- AIM OF THE TASK: Once the line containing "by_contra hw" has been written out, stop; until then, restate each line of the entries below word for word from the first.

- PROVIDED DATA:
theorem not_allOk_refuseSeq (s : State) : ¬ AllOk s (refuseSeq s) :=
  fun h => nomatch (allOk_iff_status (respond_responses s .errSeq false 0#11)).1 h

/-- A command answered OK was no illegal word and in its phase. -/
theorem CommandRun.accepted_of_allOk {i : Instr} {s t : State} (h : CommandRun s i t) (hok : AllOk s t) :
    i.wf = true ∧ AcceptedIn i s := by
  have hw : i.wf = true := by
    by_contra hw
    rw [h.unique (.illegal (Bool.eq_false_of_not_eq_true hw))] at hok
    exact not_allOk_refuseIllegal s hok
  refine ⟨hw, ?_⟩
  by_contra ha
  rw [h.unique (.outOfPhase hw ha)] at hok
  exact not_allOk_refuseSeq s hok

theorem legal_of_wf_encCommand {c : CodedBit} (h : c.encCommand.wf = true) : c.Legal := by
  cases c with
  | direct b => trivial
  | adaptive b p => exact (cellLegal_eq_true p).1 h

/-- A coded bit answered OK. -/
theorem CommandRun.emits_encCommand {c : CodedBit} {s t : State} (h : CommandRun s c.encCommand t) (hok : AllOk s t) :
    Emits s t (normalizeBytes (c.narrow s.enc)) (if NeedsShift (c.narrow s.enc).range then 1 else 0) := by
  obtain ⟨hw, ha⟩ := h.accepted_of_allOk hok
  have hr := encReady_of_acceptedIn (isEncCommand_encCommand c) (by cases c <;> nofun) ha
  obtain rfl := h.unique (.encBit c (legal_of_wf_encCommand hw) hr)
  obtain ⟨a, u, hx⟩ := go_of_allOk (responses_of_encInto (encWork_encInto c) s) hok
  rw [hx]
  exact (emits_encWork hx).respond .ok a.1 a.2

/-- An ENC.FLUSH answered OK. -/
theorem CommandRun.emits_encFlush {s t : State} (h : CommandRun s .encFlush t) (hok : AllOk s t) :
    Emits s t (shiftsBytes 5 s.enc) 5 ∧ t.enc.cacheSize = 1 := by
  obtain rfl := h.unique (.encFlush (h.accepted_of_allOk hok).2)
  obtain ⟨a, u, hx⟩ := go_of_allOk (responses_of_encInto flushWork_encInto s) hok
  obtain ⟨hemit, hsize⟩ := emits_flushWork hx
  rw [hx]
  exact ⟨hemit.respond .ok a.1 a.2, hsize⟩

/-! ### A session -/

theorem runCommands_cons {i : Instr} {s t : State} (h : CommandRun s i t) (is : List Instr) :
    runCommands (i :: is) s = runCommands is t := by
  rw [runCommands, h.exec_eq]

theorem runCommands_append (is js : List Instr) (s : State) :
    runCommands (is ++ js) s = runCommands js (runCommands is s) := by
  induction is generalizing s with
  | nil => rfl
  | cons i is ih =>
    obtain ⟨t, h⟩ := exists_commandRun i s
    rw [List.cons_append, runCommands_cons h, runCommands_cons h, ih]

theorem runCommands_responses_prefix (is : List Instr) (s : State) : s.responses <+: (runCommands is s).responses := by
  induction is generalizing s with
  | nil => exact List.prefix_rfl
  | cons i is ih =>
    obtain ⟨t, h⟩ := exists_commandRun i s
    rw [runCommands_cons h]
    exact h.responses_prefix.trans (ih t)

/-- The coded bits of a session, all answered OK. -/
theorem emits_codedBits {cs : List CodedBit} {s : State} (h : AllOk s (runCommands (cs.map CodedBit.encCommand) s)) :
    ∃ bs, Emits s (runCommands (cs.map CodedBit.encCommand) s) bs (shiftCount cs s) := by
  induction cs generalizing s with
  | nil => exact ⟨[], Emits.refl s⟩
  | cons c cs ih =>
    obtain ⟨t, hc⟩ := exists_commandRun c.encCommand s
    rw [List.map_cons, runCommands_cons hc] at h ⊢
    obtain ⟨hfirst, hrest⟩ := (allOk_trans hc.responses_prefix (runCommands_responses_prefix _ t)).1 h
    obtain ⟨bs, hbs⟩ := ih hrest
    rw [shiftCount, runCommands_cons hc]
    exact ⟨_, (hc.emits_encCommand hfirst).trans hbs⟩

/-- A whole session, all answered OK: the bits' bytes, then the flush's, and the flush leaves one byte held back. -/
theorem emits_encSession {cs : List CodedBit} {s : State} (h : AllOk s (encSession cs s)) :
    ∃ bs, Emits s (encSession cs s) bs (shiftCount cs s + 5) ∧ (encSession cs s).enc.cacheSize = 1 := by
  obtain ⟨t, hflush⟩ := exists_commandRun .encFlush (runCommands (cs.map CodedBit.encCommand) s)
  have hrun : encSession cs s = t := (runCommands_append ..).trans (runCommands_cons hflush [])
  rw [hrun] at h ⊢
  obtain ⟨hbits, hlast⟩ := (allOk_trans (runCommands_responses_prefix _ s) hflush.responses_prefix).1 h
  obtain ⟨bs, hbs⟩ := emits_codedBits hbits
  obtain ⟨hemit, hsize⟩ := hflush.emits_encFlush hlast
  exact ⟨_, hbs.trans hemit, hsize⟩
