-- ==== Sys2Proof/Machine/Flags.lean ====
section
/-! DEFINITION. The engine has no flags, condition codes or predicates (spec 10_state.md R23). What takes their place is
here: the numbers of the modes (R20) and of the causes (R160), and the status word (R24). -/

namespace Sys2Proof.Machine

/-- R20: the two bits of `MODE`. -/
def Mode.code (m : Mode) : BitVec 2 :=
  match m with
  | .idle => 0#2
  | .absorb => 1#2
  | .done => 2#2
  | .error => 3#2

/-- R160: the cause codes. -/
def Cause.code (c : Cause) : BitVec 4 :=
  match c with
  | .illegalCmd => 1#4
  | .badState => 2#4
  | .tooLarge => 3#4
  | .lenOverflow => 4#4

/-- R24: the status word. `MODE` in [1:0], zeros in [3:2], `ERRCODE` in [7:4], `POS` = `LEN[5:0]` in [13:8], zeros in
[31:14]. -/
def State.status (s : State) : Word :=
  0#18 ++ s.LEN.extractLsb' 0 6 ++ s.ERRCODE ++ 0#2 ++ s.MODE.code

end Sys2Proof.Machine
end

- EXERCISE OUTPUT:
theorem not_allOk_refuseSeq (s : State) : ¬ AllOk s (refuseSeq s) :=
  fun h => nomatch (allOk_iff_status (respond_responses s .errSeq false 0#11)).1 h

/-- A command answered OK was no illegal word and in its phase. -/
theorem CommandRun.accepted_of_allOk {i : Instr} {s t : State} (h : CommandRun s i t) (hok : AllOk s t) :
    i.wf = true ∧ AcceptedIn i s := by
  have hw : i.wf = true := by
    by_contra hw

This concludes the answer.